PrintFonio Salad with Roasted Carrots and Radishes
- Total Time: 40 minutes
- Yield: 3–4 servings 1x
- Diet: Vegan
Description
Cooked fonio is mixed with roasted carrots and radishes, butter beans, toasted cashews, and fresh herbs from the garden. This vegan and gluten free salad is delicious, filling, and simple to bring together!
Ingredients
- 3 carrots
- 1 large bunch of radishes
- 2 tablespoons olive oil, divided
- sea salt, to taste
- 1/2 cup uncooked fonio
- 1 cup water
- 1 can (15 ounces) cooked butter beans
- 1/2 cup chopped toasted cashews
- 1 lemon
- 1/4 cup chopped fresh herbs such as basil, dill, chives, and parsley
Instructions
- Pre-heat your oven to 400 degrees.
- While the oven pre-heats, peel and chop your carrots into bite-sized pieces. Chop your radishes into similar sized pieces by either halving or quartering them. Add your chopped veggies to a baking sheet and drizzle them with a tablespoon of the olive oil and season with a pinch of sea salt. Mix with your hands to coat the veggies in the oil, then spread them out in an even layer. Roast the carrots and radishes in your pre-heated oven for 25-30 minutes or until they’re tender and just beginning to caramelize around the edges.
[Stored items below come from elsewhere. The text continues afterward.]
/-- Engine `n` executes program `p` on level `l`, and the word at its PC is the instruction `i`: the page is powered and
enabled, no memory error stands in that word, and no REPEAT and no STOP is in progress (R192, R201 to R203, R208). -/
def State.Executes (s : State) (n l : Nat) (p : SeProg) (i : Instr) : Prop :=
  s.phase = .run ∧ s.runs (sePage n) = true ∧ (s.eng n).level = some l ∧ (s.eng n).prog l = some p ∧
  s.CleanRow (seAddr n 2 p.pc.toNat) ∧ s.seInsn n p.pc = some i ∧ (s.eng n).rpt = Option.none ∧ (s.eng n).stop = false

/-- The stall cycles before an instruction of engine `n` that addresses through the index registers `uses` (R200). -/
def State.seStall (s : State) (n uses : Nat) : Nat :=
  (if Nat.land (s.eng n).hazI uses = 0 then 0 else 1) + (if (s.eng n).hazM then 1 else 0)

/-- `t` is `s` after an instruction of program `p` on level `l` of engine `n`: bank `b`, next address `pc`, `cyc` cycles,
the stalls `hi` and `hm` it leaves; the other level, the other engines and everything but the engines and memory are as
before. -/
def SeDone (s : State) (n l : Nat) (p : SeProg) (b : SeBank) (pc : BitVec 13) (cyc hi : Nat) (hm : Bool) (t : State) :
    Prop :=
  t.bank n l = b ∧ (t.eng n).prog l = some { p with pc := pc } ∧ (t.eng n).last = p.pc ∧
  t.bank n (1 - l) = s.bank n (1 - l) ∧ (t.eng n).prog (1 - l) = (s.eng n).prog (1 - l) ∧
  (t.eng n).pend = (s.eng n).pend ∧ (t.eng n).rpt = Option.none ∧ (t.eng n).stop = false ∧
  (t.eng n).cyc = (if (s.eng n).prog0.isSome then (s.eng n).cyc + cyc else (s.eng n).cyc) ∧
  (t.eng n).hazI = hi ∧ (t.eng n).hazM = hm ∧ (∀ m, m ≠ n → t.eng m = s.eng m) ∧ { t with se := s.se, mem := s.mem } = s

/-- `t` is `s` after a trap of the given cause at address `pc` on level `l` of engine `n` (R207): both levels ended, nothing
pending, the trap recorded and SE.FLT.TRAP set, banks and memory as before. -/
def SeTrapped (s : State) (n l cause : Nat) (pc : BitVec 13) (t : State) : Prop :=
  (t.eng n).level = Option.none ∧ (t.eng n).pend = 0 ∧ (t.eng n).rpt = Option.none ∧ t.get (R.SE_TRAP_LVL n) = l ∧
  t.get (R.SE_TRAP_CAUSE n) = cause ∧ t.get (R.SE_TRAP_PC n) = pc.toNat ∧
  t.bit (R.FLT (sePage n)) Flt.SE_TRAP = true ∧ t.bank n 0 = s.bank n 0 ∧ t.bank n 1 = s.bank n 1 ∧ t.mem = s.mem ∧
  ∀ m, m ≠ n → t.eng m = s.eng m

/-- The flags of an exact result over FLG before it (R185, R189). -/
def FlagsFollow (old new : BitVec 8) (v : Int) : Prop :=
  new.getLsbD 0 = (BitVec.ofInt 72 v == 0) ∧ new.getLsbD 1 = (BitVec.ofInt 72 v).msb ∧
  new.getLsbD 2 = extUsed (BitVec.ofInt 72 v) ∧ new.getLsbD 3 = decide (v < -2 ^ 71 ∨ 2 ^ 71 ≤ v) ∧
  new.getLsbD 4 = (old.getLsbD 4 || decide (v < -2 ^ 71 ∨ 2 ^ 71 ≤ v)) ∧ new.toNat < 32

/-- A frame of type `ty` that arrives on lane `n` passes every check of R86, R87 and R90: it is consumed. -/
def State.Delivers (s : State) (n ty : Nat) (f : Frame) : Prop :=
  s.phase = .run ∧ s.azfOn = true ∧ s.laneOk n = true ∧ s.lock = true ∧ f.length ≤ 4096 ∧ fKnown f = true ∧
  fCrcOk f = true ∧ fTick f = s.tick16 ∧ fType f = ty

/-- The transmitter of lane `m` is not in electrical idle, nothing waits for it, and the gap after its last frame is over, so
that a frame handed to it starts at once (R69, R84, R122). -/
def State.Free (s : State) (m : Nat) : Prop :=
  s.txIdle m = false ∧ s.busy m = false ∧ (s.lane m).txStop + 512 ≤ s.now10 ∧ ∀ q ∈ s.azf.queue, q.lane ≠ m

/-- The frame `f` waits in the pool after a step: one more kept frame of one buffer, whose bytes hold it. -/
def Kept (s t : State) (lane cls : Nat) (f : List Byte) : Prop :=
  ∃ b, b < 16384 ∧ t.azf.kept = s.azf.kept ++ [{ s.entry lane false false f with cls := cls, bufs := [b] }] ∧
    t.memBytes (0x44000000 + 256 * b) f.length = f ∧
    SameBytesBut (0x44000000 + 256 * b) f.length s t

/-- The keys of a list from a number to a value rise strictly. -/
def Rising {α : Type} (l : List (Nat × α)) : Prop := l.Pairwise (fun a b => a.1 < b.1)

/-- The invariant of the module's plain data: memory and flash keep their one canonical form, and no register field is
staged twice. -/
def State.Inv (s : State) : Prop := Memory.wf 0 s.mem = true ∧ Memory.wf 0xFF s.flash = true ∧ Rising s.staged

end Sys2Proof.Machine
end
- While the veggies roast, add the uncooked fonio, water, and remaining tablespoon of olive oil to a small pot. Set the pot over medium heat. Bring it to a simmer, then stir for 30-60 seconds or until most of the water looks like it’s been absorbed by the fonio. Remove the pot from the heat and cover it to allow the fonio to steam. Let the fonio sit, covered, for at least 5 minutes.
- Add the cooked fonio to a large bowl along with the roasted veggies. Drain and rinse the butter beans, then add them to the bowl along with the toasted cashews and chopped fresh herbs (I used lemon basil and garlic chives). Squeeze over the juice of half of a lemon and toss to combine. Season with salt then enjoy!
Notes
- If you don’t have fonio, you can use 1 1/2 – 2 cups of cooked quinoa or millet in its place.
- Use any combination of fresh herbs you like! I used lemon basil and garlic chives from my garden.
- This salad can be enjoyed warm, at room temp, or chilled.